Shareholders to vote on Johns Lyng acquisition
Johns Lyng shareholders will vote in October on a Pacific Equity Partners takeover offer that has been backed by the board committee.
The insurance building group’s biggest shareholder, CEO and MD Scott Didier, supports the all-cash offer. He holds 17.64% of shares and has entered a co-operation deed to vote for the takeover.
The Johns Lyng board committee comprising non-executive chair Peter Nash and non-executive directors Peter Dixon, Alison Terry and Alexander Silver “unanimously recommends” the deal.
The offer values Johns Lyng equity at about $1.1 billion and implies an enterprise value of $1.3 billion. The $4 cash-per-stock bid represents a 77% premium on Johns Lyng’s closing price on May 15 – the day before the takeover bid was received.
“The [committee’s] unanimous recommendation was based on a thorough evaluation of a range of factors … and taking into consideration underlying business performance over the last two years and current business momentum,” Mr Nash said.

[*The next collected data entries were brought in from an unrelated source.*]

theorem execWakeTimerExpiry_kept {c s} (h : Kept q s) : KeptO q (execWakeTimerExpiry c s) := by
  unfold execWakeTimerExpiry
  with_reducible repeat' first
    | assumption | apply next_kept | apply aoWake_kept | apply freeWake_kept | split

theorem execManagementWake_kept {s} (h : Kept q s) : KeptO q (execManagementWake s) := by
  unfold execManagementWake
  with_reducible repeat' first
    | assumption | refine ite_kept ?_ ?_ | apply next_kept | apply emit_kept | apply aoWake_kept

/-! ## Boot -/

theorem bootState_kept {s cause env} (h : Kept q s) : Kept q (bootState s cause env) :=
  ⟨rfl, rfl, h.flash, rfl, h.queue, h.fuses, h.floor⟩

theorem bootFatal_kept {s detail} (h : Kept q s) : Kept q (bootFatal s detail) := by
  unfold bootFatal
  with_reducible repeat' first
    | assumption
    | (extract_lets +onlyGivenNames t; refine step_kept (q := q) (t := t) ?_ (fun _ => ?_); rotate_left; clear_value t; rotate_right; unfold t; clear t)
    | (extract_lets +onlyGivenNames t; clear_value t) | extract_lets +onlyGivenNames t | (apply kept_mk; assumption)
    | apply alertManager_kept | apply chkLog_kept

theorem startFirmware_kept {s} (h : Kept q s) : Kept q (startFirmware s) := by
  unfold startFirmware
  extract_lets rd hash svn raise
  refine kept_fuses h ?_ ?_
  · split <;> rfl
  · split
    · rename_i hr
      simp only [raise, Bool.and_eq_true, decide_eq_true_eq] at hr
      exact Nat.le_of_lt hr.2
    · exact Nat.le_refl _

theorem raiseDies_kept {s} (h : Kept q s) : Kept q (raiseDies s) := by
  unfold raiseDies
  with_reducible repeat' first
    | assumption | intro _ | refine ite_kept ?_ ?_
    | (extract_lets +onlyGivenNames t; refine step_kept (q := q) (t := t) ?_ (fun _ => ?_); rotate_left; clear_value t; rotate_right; unfold t; clear t)
    | (extract_lets +onlyGivenNames t; clear_value t) | extract_lets +onlyGivenNames t | (apply kept_mk; assumption)
    | apply chkLog_kept

theorem trainStacks_kept {s failed} (h : Kept q s) : Kept q (trainStacks s failed) := by
  unfold trainStacks
  with_reducible repeat' first
    | assumption | intro _ | (extract_lets +onlyGivenNames t; clear_value t) | extract_lets +onlyGivenNames t
    | (apply kept_mk; assumption)

theorem foundSite_kept {s i x} (h : Kept q s) : Kept q (foundSite s i x) := by
  unfold foundSite
  with_reducible repeat' first
    | assumption | intro _ | refine ite_kept ?_ ?_ | extract_lets +onlyGivenNames t | apply modSite_kept
    | apply draw_kept | split

theorem findSites_kept {s sites} (h : Kept q s) : Kept q (findSites s sites) := by
  unfold findSites
  with_reducible repeat' first
    | assumption | refine ite_kept ?_ ?_ | apply foundSite_kept
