-- ==== Sys2Proof/Laws/Kept9.lean ====
section
/-! SUPPORT. What every operation keeps (Laws/Kept): the definitions of Machine/FeederEvents, Jtag, Package, Upsets, Clock. -/

set_option linter.tactic.unusedName false

namespace Sys2Proof.Machine

variable {q : Fixed}

/-! ## FeederEvents -/

theorem setBlock_kept {s i mvu b b'} (h : Kept q s) : Kept q (setBlock s i mvu b b') := by
  unfold setBlock
  with_reducible repeat' first
    | assumption | intro _ | refine ite_kept ?_ ?_ | apply modFeeder_kept

theorem memoryRead_kept {s p i b mvu a va n} (h : Kept q s) : Kept q (memoryRead s p i b mvu a va n).1 := by
  unfold memoryRead
  with_reducible repeat' first
    | assumption | intro _ | refine ite_kept ?_ ?_
    | (extract_lets +onlyGivenNames t; refine step_kept (q := q) (t := t) ?_ (fun _ => ?_); rotate_left; clear_value t; rotate_right; unfold t; clear t)
    | (extract_lets +onlyGivenNames t; refine step_kept (q := q) (t := t.1) ?_ (fun _ => ?_); rotate_left; clear_value t; rotate_right; unfold t; clear t)
    | (extract_lets +onlyGivenNames t; clear_value t) | extract_lets +onlyGivenNames t | apply access_kept
    | apply askMemory_kept | apply deadRead_kept | apply lookUp_kept | apply spendRead_kept | apply readVa_kept
    | split

theorem blockRead_kept {s p i b mvu va n} (h : Kept q s) : Kept q (blockRead s p i b mvu va n).1 := by
  unfold blockRead
  with_reducible repeat' first
    | assumption | intro _ | refine ite_kept ?_ ?_
    | (extract_lets +onlyGivenNames t; refine step_kept (q := q) (t := t.1) ?_ (fun _ => ?_); rotate_left; clear_value t; rotate_right; unfold t; clear t)
    | extract_lets +onlyGivenNames t | apply checkSpad_kept | apply memoryRead_kept | apply readVa_kept | split

theorem lineHere_kept {s p i mvu b bs poisoned} (h : Kept q s) : Kept q (lineHere s p i mvu b bs poisoned) := by
  unfold lineHere
  with_reducible repeat' first
    | assumption | refine ite_kept ?_ ?_ | extract_lets +onlyGivenNames t | apply setBlock_kept | apply unitError_kept

theorem execFeederLineArrival_kept {stall mvu poisoned s} (h : Kept q s) :
    KeptO q (execFeederLineArrival stall mvu poisoned s) := by
  unfold execFeederLineArrival
  with_reducible repeat' first
    | assumption | refine ite_kept ?_ ?_ | (extract_lets +onlyGivenNames t; clear_value t)
    | extract_lets +onlyGivenNames t | apply next_kept | apply contained_kept | apply lineHere_kept
    | apply setBlock_kept | apply blockRead_kept | split | (refine fst_kept (by assumption) ?_)

theorem execTagCheck_kept {stall mvu s} (h : Kept q s) : KeptO q (execTagCheck stall mvu s) := by
  unfold execTagCheck
  with_reducible repeat' first
    | assumption | intro _ | refine ite_kept ?_ ?_
    | (extract_lets +onlyGivenNames t; refine step_kept (q := q) (t := t) ?_ (fun _ => ?_); rotate_left; clear_value t; rotate_right; unfold t; clear t)
    | (extract_lets +onlyGivenNames t; clear_value t) | extract_lets +onlyGivenNames t | apply next_kept
    | apply keyFault_kept | apply modFeeder_kept | apply setBlock_kept | apply unitError_kept | split

theorem takeVerdict_kept {s i mvu} (h : Kept q s) : Kept q (takeVerdict s i mvu).2 := by
  unfold takeVerdict
  with_reducible repeat' first
    | assumption | intro _ | apply modMunit_kept | split

theorem verdictIn_kept {s i mvu fail} (h : Kept q s) : Kept q (verdictIn s i mvu fail) := by
  unfold verdictIn
  with_reducible repeat' first
    | assumption | intro _ | refine ite_kept ?_ ?_
    | (extract_lets +onlyGivenNames t; refine step_kept (q := q) (t := t) ?_ (fun _ => ?_); rotate_left; clear_value t; rotate_right; unfold t; clear t)
    | extract_lets +onlyGivenNames t | apply modMunit_kept | apply unitError_kept | split

theorem countParity_kept {s i error} (h : Kept q s) : Kept q (countParity s i error) := by
  unfold countParity
  with_reducible repeat' first
    | assumption | refine ite_kept ?_ ?_ | apply countFence_kept

theorem verdict_kept {s i mvu error} (h : Kept q s) : Kept q (verdict s i mvu error) := by
  unfold verdict
  with_reducible repeat' first
    | assumption | refine ite_kept ?_ ?_ | apply countParity_kept | apply verdictIn_kept | apply takeVerdict_kept
    | split | (refine snd_kept (by assumption) ?_)

theorem execChecksumVerdict_kept {stall error s} (h : Kept q s) : KeptO q (execChecksumVerdict stall error s) := by
  unfold execChecksumVerdict
  with_reducible repeat' first
    | assumption | apply next_kept | apply verdict_kept

theorem execResidueVerdict_kept {stall error s} (h : Kept q s) : KeptO q (execResidueVerdict stall error s) := by
  unfold execResidueVerdict
  with_reducible repeat' first
    | assumption | apply next_kept | apply verdict_kept

/-! ## Jtag -/

theorem capture_kept {s code v} (h : Kept q s) : Kept q (capture s code v) := by
  unfold capture
  with_reducible repeat' first
    | assumption | (apply kept_mk; assumption)

theorem bypass_kept {s code} (h : Kept q s) : Kept q (bypass s code) := by
  unfold bypass
  with_reducible repeat' first
    | assumption | apply capture_kept

theorem execBypass_kept {s} (h : Kept q s) : KeptO q (execBypass s) := by
  unfold execBypass
  with_reducible repeat' first
    | assumption | apply next_kept | apply bypass_kept

theorem execIdcode_kept {s} (h : Kept q s) : KeptO q (execIdcode s) := by
  unfold execIdcode
  with_reducible repeat' first
    | assumption | apply next_kept | apply capture_kept
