theorem exec_flashWriteComplete_programming {s : State} {equal : Bool} {bytes u : Nat} (hfence : s.flash.fenceWrite = none)
    (hupdate : s.boot.update = some (bytes, u)) (hprog : s.boot.programming = true) :
    exec (.flashWriteComplete equal) s = .next (completeAll (releaseBuffer (programImage s bytes u equal) u)
      (fun o => o.waits = some .fwCommit) (if equal then Status.ok else Status.badState)
      (if equal then 0 else Detail.btdFlashWrite)) := by
  change execFlashWriteComplete equal s = _
  rw [execFlashWriteComplete, hfence]
  simp only [endProgramming, hupdate, if_pos hprog]

theorem PortOnly.boot {s t : State} (h : PortOnly s t) : t.boot = s.boot := by rw [h]

/-- Settles O22: the bodies of the packets by the boot stage, and what the end of programming releases and replies to. -/
theorem firmwareUpdateTakesAnImage : Obligations.FirmwareUpdateTakesAnImage := by
  refine ⟨?recover, ?ready, ?booting, ?data, ?commit, ?recoverCommit, ?fence, ?programmed⟩
  case recover =>
    refine completes_reply (fun _ _ => rfl) (fun _ _ hop _ => decide_eq_true hop) ?_
    rintro s k - ⟨hlen, hstage⟩
    simp only
    rw [if_neg (by simp [hlen]), if_pos (by simp [hstage])]
    rfl
  case ready =>
    refine completes_reply (fun _ _ => rfl) (fun _ _ hop _ => decide_eq_true hop) ?_
    rintro s k - ⟨hlen, hstage⟩
    simp only
    rw [if_neg (by simp [hlen]), if_neg (by simp [hstage]), if_neg (by simp [hstage])]
    cases beginUpdate s (k.param64 0) <;> rfl
  case booting =>
    refine completes_reply (fun _ _ => rfl) (fun _ _ hop _ => decide_eq_true hop) ?_
    rintro s k - ⟨hlen, hstage⟩
    simp only
    rw [if_neg (by simp [hlen]), if_neg (by simp [hstage]), if_pos (by simp [hstage])]
    rfl
  case data =>
    refine completes_reply (fun _ _ => rfl) (fun _ _ hop _ => decide_eq_true hop) ?_
    rintro s k - ⟨bytes, u, hupdate, hprog, halign, hfits⟩
    have hrange : ¬((decide (k.param 0 % 4 ≠ 0) || decide (bytes < k.param 0 + (k.paramBytes 1).length)) = true) := by
      simp [halign, Nat.not_lt.2 hfits]
    simp only [hupdate, hprog, Bool.false_eq_true, if_false, if_neg hrange]
    split
    · rfl
    · exact ⟨bytes, u, rfl, rfl⟩
  case commit =>
    refine completes_reply (fun _ _ => rfl) (fun _ _ hop _ => decide_eq_true hop) ?_
    rintro s k - ⟨hopen, hprog, hstage⟩
    obtain ⟨⟨bytes, u⟩, hupdate⟩ := Option.isSome_iff_exists.1 hopen
    refine ⟨bytes, u, hupdate, ?_⟩
    simp only [hupdate, hprog, Bool.false_eq_true, if_false, beq_iff_eq, if_neg hstage]
    cases imageRefusal s.fuses (fun o => mread s.mem (u * unitBytes + o)) <;> rfl
  case recoverCommit =>
    refine completes_reply (fun _ _ => rfl) (fun _ _ hop _ => decide_eq_true hop) ?_
    rintro s k - ⟨hopen, hprog, hstage⟩
    obtain ⟨⟨bytes, u⟩, hupdate⟩ := Option.isSome_iff_exists.1 hopen
    simp only [hupdate, hprog, Bool.false_eq_true, if_false, beq_iff_eq, if_pos hstage, recoveryCommit]
    cases imageRefusal s.fuses (flashImage s) <;> rfl
  case fence =>
    intro equal s m hfence
    change execFlashWriteComplete equal s = _
    rw [execFlashWriteComplete, hfence]
  case programmed =>
    intro equal s bytes u hfence hupdate hprog
    refine ⟨_, exec_flashWriteComplete_programming hfence hupdate hprog, ?_, ?_, completeAll_waits _ _ fun o ho => by simp [ho]⟩
    · rw [(completeAll_portOnly ..).boot]
      rfl
    · rw [(completeAll_portOnly ..).boot]
      rfl

/-! ## Self-test -/

theorem firstFail_bist {s : State} {k : Packet} (hsome : k.param64 0 ≠ 0) (hkind : k.param 2 ≤ 2)
    (hfree : ∀ i ∈ setBits (k.param64 0) 64, harvested s i = false ∧ ownerOfStall s i = none ∧ inBist s i = false) :
    firstFail [(decide (k.param64 0 = 0) || decide (2 < k.param 2), Status.badState, Detail.hstParam),
      ((setBits (k.param64 0) 64).any (fun i => harvested s i), Status.badState, Detail.btdBistHarvested),
      ((setBits (k.param64 0) 64).any (fun i => (ownerOfStall s i).isSome), Status.busy, Detail.btdBistAssigned),
      ((setBits (k.param64 0) 64).any (fun i => inBist s i), Status.busy, Detail.btdBistBusy)] = none := by
  have hharvested : (setBits (k.param64 0) 64).any (fun i => harvested s i) = false :=
    List.any_eq_false.2 fun i hi => by simp [(hfree i hi).1]
  have howned : (setBits (k.param64 0) 64).any (fun i => (ownerOfStall s i).isSome) = false :=
    List.any_eq_false.2 fun i hi => by simp [(hfree i hi).2.1]
  have htested : (setBits (k.param64 0) 64).any (fun i => inBist s i) = false :=
    List.any_eq_false.2 fun i hi => by simp [(hfree i hi).2.2]
  simp [firstFail, hsome, Nat.not_lt.2 hkind, hharvested, howned, htested]

/-- Settles O23: the body of BIST_RUN, and the group at the head of the queue with an outcome for each of its stalls. -/
theorem selfTestRunsAndReports : Obligations.SelfTestRunsAndReports := by
  refine ⟨?run, ?group⟩
  case run =>
    refine completes_reply (fun _ _ => rfl) (fun _ _ hop _ => decide_eq_true hop) ?_
    rintro s k - ⟨hsome, hkind, hfree⟩
    simp only [firstFail_bist hsome hkind hfree]
    rfl
  case group =>
    intro results s g rest hqueue hclocks hall
    refine ⟨_, ?_, rfl⟩
    have hfound : (g.stalls.filterMap fun i => results.find? fun r => r.stall.val = i).length = g.stalls.length :=
      List.filterMap_length_eq_length.2 hall
    change execBistGroupComplete results s = _
    rw [execBistGroupComplete, hqueue]
    simp only
    rw [if_neg (by simp [hfound, hclocks])]

/-! ## Trace, resources and the debug halt -/

theorem param_zero_of_word {k : Packet} {i : Nat} (h : k.word (4 + i) = 0) : k.param i = 0 := by
  simp [Packet.param, h]

/-- A trace that starts keeps its settings. -/
theorem startTrace_frame (s : State) : ∃ h : Shared, startTrace s = { s with shared := h } ∧ h.wrap = s.shared.wrap ∧
    h.startOnTrigger = s.shared.startOnTrigger ∧ h.stopOnTrigger = s.shared.stopOnTrigger := by
  unfold startTrace
  extract_lets h
  split
  · exact ⟨_, rfl, rfl, rfl, rfl⟩
  · split
    · exact ⟨_, rfl, rfl, rfl, rfl⟩
    · exact ⟨s.shared, rfl, rfl, rfl, rfl⟩

theorem PortOnly.shared {s t : State} (h : PortOnly s t) : t.shared = s.shared := by rw [h]

/-- Settles O24: the bodies of the packets. -/
theorem debugPacketsTraceClaimAndHalt : Obligations.DebugPacketsTraceClaimAndHalt := by
  refine ⟨?tally, ?stop, ?start, ?clear, ?claim, ?release, ?halt, ?resume⟩
  case tally =>
    refine completes_reply (fun _ _ => rfl) (fun _ _ hop _ => decide_eq_true hop) fun s k _ hok => ?_
    rw [if_neg (by simp [hok])]
    rfl
  case stop =>
    refine completes_reply (fun _ _ => rfl) (fun s k hop hpre => by simp [hop, hpre.1]) ?_
    rintro s k - ⟨hact, hflags, howned⟩
    rw [if_neg (by simp [param_zero_of_word (i := 0) hact, Nat.not_le.2 hflags]), if_neg (by simp [howned])]
    rfl
  case start =>
    refine completes_reply (fun _ _ => rfl) (fun s k hop hpre => by simp [hop, hpre.1]) ?_
    rintro s k - ⟨-, hflags, howned⟩
    rw [if_neg (Nat.not_le.2 hflags), if_neg (by simp [howned])]
    extract_lets _ t
    obtain ⟨h, hframe, hwrap, hbegin, hend⟩ : ∃ h : Shared, (if bit (k.param 1) 1 then t else startTrace t) =
        { s with shared := h } ∧ h.wrap = bit (k.param 1) 0 ∧ h.startOnTrigger = bit (k.param 1) 1 ∧
        h.stopOnTrigger = bit (k.param 1) 2 := by
      split
      · exact ⟨_, rfl, rfl, rfl, rfl⟩
      · exact startTrace_frame t
    rw [hframe, bodyEnd_ok, replyNow_portOnly.shared]
    exact ⟨hwrap, hbegin, hend, h, rfl⟩
  case clear =>
    refine completes_reply (fun _ _ => rfl) (fun s k hop hpre => by simp [hop, hpre.1]) ?_
    rintro s k - ⟨-, hflags, howned⟩
    rw [if_neg (Nat.not_le.2 hflags), if_neg (by simp [howned])]
    rfl
  case claim =>
    refine completes_reply (fun _ _ => rfl) (fun s k hop hpre => by simp [hop, hpre.1]) ?_
    rintro s k - ⟨hact, hok, htimer, hfree, hlease⟩
    rw [if_neg (by simpa [param_zero_of_word (i := 1) hact, hok] using htimer), if_neg (by simp [hfree, hlease])]
    rfl
  case release =>
    refine completes_reply (fun _ _ => rfl) (fun s k hop hpre => by simp [hop, hpre.1]) ?_
    rintro s k - ⟨-, hok, hholder⟩
    rw [if_neg (show ¬((!resourceOk k) = true) by simp [hok])]
    rcases hholder with hnone | hown
    · simp only [hnone]
      rfl
    · simp only [hown]
      rfl
  case halt =>
    refine completes_reply (fun _ _ => rfl) (fun s k hop hpre => by simp [hop, hpre.1]) ?_
    rintro s k - ⟨hact, hwork⟩
    simp only
    rw [if_neg (by simp [param_zero_of_word (i := 0) hact]), if_neg (by rcases hwork with h | h <;> simp [h])]
    rfl
  case resume =>
    refine completes_reply (fun _ _ => rfl) (fun s k hop hpre => by simp [hop, hpre.1]) ?_
    rintro s k - ⟨-, hhalted⟩
    rw [if_neg (by simp [hhalted])]
    rfl

end Sys2Proof.Machine
end

section
/-! SUPPORT. Power events, trips and stops, and the entry to a power state (R452 to R483, R534, R540): what a pass over
the partitions, the dies or the stacks leaves, said once for each. -/

namespace Sys2Proof.Machine

/-! ## Passes over the partitions and the dies -/

/-- `t` is `s` with nothing changed but the partitions. -/
def PartsOnly (s t : State) : Prop := t = { s with parts := t.parts }

theorem PartsOnly.trans {s t u : State} (h : PartsOnly s t) (g : PartsOnly t u) : PartsOnly s u := by
  unfold PartsOnly at *
  rw [g, h]

theorem PartsOnly.die {s t : State} (h : PartsOnly s t) (d : Nat) : t.die d = s.die d := congrArg (fun s => s.die d) h

theorem foldl_partsOnly {α : Type} {f : State → α → State} (hf : ∀ s x, PartsOnly s (f s x)) (l : List α) (s : State) :
    PartsOnly s (l.foldl f s) :=
  foldl_related (R := PartsOnly) (fun _ => rfl) (fun _ _ _ => .trans) hf l s

theorem foldl_modPart_partsOnly (f : Nat → Part → Part) (l : List Nat) (s : State) :
    PartsOnly s (l.foldl (fun s p => s.modPart p (f p)) s) :=
  foldl_partsOnly (f := fun s p => s.modPart p (f p)) (fun _ _ => rfl) l s

/-- A change made to every partition of a list is made once to each. -/
theorem part_foldl_modPart (f : Part → Part) {l : List Nat} (hl : l.Nodup) (s : State) (q : Nat) :
    (l.foldl (fun s p => s.modPart p f) s).part q = if q ∈ l then f (s.part q) else s.part q := by
  induction l generalizing s with
  | nil => simp
  | cons p r ih =>
    rw [List.nodup_cons] at hl
    obtain ⟨hp, hr⟩ := hl
    rw [List.foldl_cons, ih hr]
    by_cases hq : q = p
    · subst hq
      simp [hp]
    · simp [hq, part_modPart_other]

theorem partsOf_nodup (s : State) : (partsOf s).Nodup := List.nodup_range.filter _

theorem die_modDie_other {s : State} {d e : Nat} (f : Die → Die) (h : e ≠ d) : (s.modDie d f).die e = s.die e := by
  simp [State.die, State.modDie, tget_tmod_other h]

/-! ## Trips and stops -/

/-- Every stack put in self-refresh is there. -/
theorem foldl_selfRefresh (l : List Nat) (s : State) {j : Nat} (hj : j ∈ l ∨ (tget s.hbm j).selfRefresh = true) :
    (tget (l.foldl (fun s j => { s with hbm := tmod s.hbm j (fun x => { x with selfRefresh := true }) }) s).hbm j).selfRefresh
      = true := by
  induction l generalizing s with
  | nil => exact hj.resolve_left (by simp)
  | cons i r ih =>
    rw [List.foldl_cons]
    refine ih _ ?_
    by_cases hi : j = i
    · subst hi
      exact .inr (by simp)
    · refine hj.imp (fun h => (List.mem_cons.1 h).resolve_left hi) fun h => ?_
      rwa [tget_tmod_other hi]

/-- `t` is `s` with nothing changed but the stacks. -/
def HbmOnly (s t : State) : Prop := t = { s with hbm := t.hbm }

theorem HbmOnly.trans {s t u : State} (h : HbmOnly s t) (g : HbmOnly t u) : HbmOnly s u := by
  unfold HbmOnly at *
  rw [g, h]

theorem coolantStop_frame (s : State) :
    coolantStop s = { s with
      power := { s.power with coolantStop := true, stopSince := s.devTime, restartReady := false }
      hbm := (coolantStop s).hbm, out := .pin "MG_ALERT_N" false :: s.out } := by
  unfold coolantStop
  extract_lets _ t u
  have h : u = { t with hbm := u.hbm } :=
    foldl_related (R := HbmOnly) (fun _ => rfl) (fun _ _ _ => .trans) (by intros; rfl) _ t
  rw [alertManager, h]
  rfl

theorem coolantStop_selfRefresh (s : State) {j : Nat} (hj : j < 8) : (tget (coolantStop s).hbm j).selfRefresh = true :=
  foldl_selfRefresh (List.range 8) _ (.inl (List.mem_range.2 hj))

/-- The state with one more low sample of COOLANT_OK taken (R471). -/
def coolantLost (s : State) : State :=
  { wakeTick s with power := { s.power with
      coolantOk := false, coolantLow := Nat.min 2 (s.power.coolantLow + 1), coolantHigh := 0, restartReady := false } }

/-- The second low sample in a row stops a device that may stop. -/
theorem coolantLost_stops {s : State} (hl : s.power.coolantLow = 1) (hm : mayStop s = true) :
    (decide ((coolantLost s).power.coolantLow = 2) && mayStop (coolantLost s)) = true := by
  rw [Bool.and_eq_true, decide_eq_true_iff]
  exact ⟨by simp [coolantLost, hl], hm⟩

/-- The state with every job ended, as a trip ends them (R470). -/
def jobsEnded (s : State) : State :=
  (partsOf s).foldl (fun s p => s.modPart p (fun q => { q with job := { q.job with running := false } })) s

theorem jobsEnded_frame (s : State) : jobsEnded s = { s with parts := (jobsEnded s).parts } :=
  foldl_modPart_partsOnly _ (partsOf s) s

theorem jobsEnded_part {s : State} {p : Nat} (h : p ∈ partsOf s) : ((jobsEnded s).part p).job.running = false :=
  congrArg (fun q : Part => q.job.running) ((part_foldl_modPart _ (partsOf_nodup s) s p).trans (if_pos h))

theorem exec_thermtrip {s : State} (h : s.power.tripped = false) : exec .thermtrip s = .next ({ jobsEnded s with
      power := { s.power with tripped := true, tripLatched := true, halted := true }
      boot := { s.boot with due := none } }.emit (.pin "THERMTRIP_N" false)) := by
  change execThermtrip s = _
  rw [execThermtrip, if_neg (ne_true_of_eq_false h)]
  change Host.Outcome.next (State.emit { jobsEnded s with
      power := { (jobsEnded s).power with tripped := true, tripLatched := true, halted := true }
      boot := { (jobsEnded s).boot with due := none } } _) = _
  rw [jobsEnded_frame]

The offer comes as Johns Lyng faces its biggest challenge in years. In February, it reduced its earnings outlook and announced a cost-cutting program after a weak first half.
The core insurance building and restoration services division is the biggest by revenue. In the December half, revenue fell to $531.8 million from $554.5 million. The division provides catastrophe rebuilding services for insurer clients and governments. It also has contracts with insurers to provide restoration for business-as-usual insured events.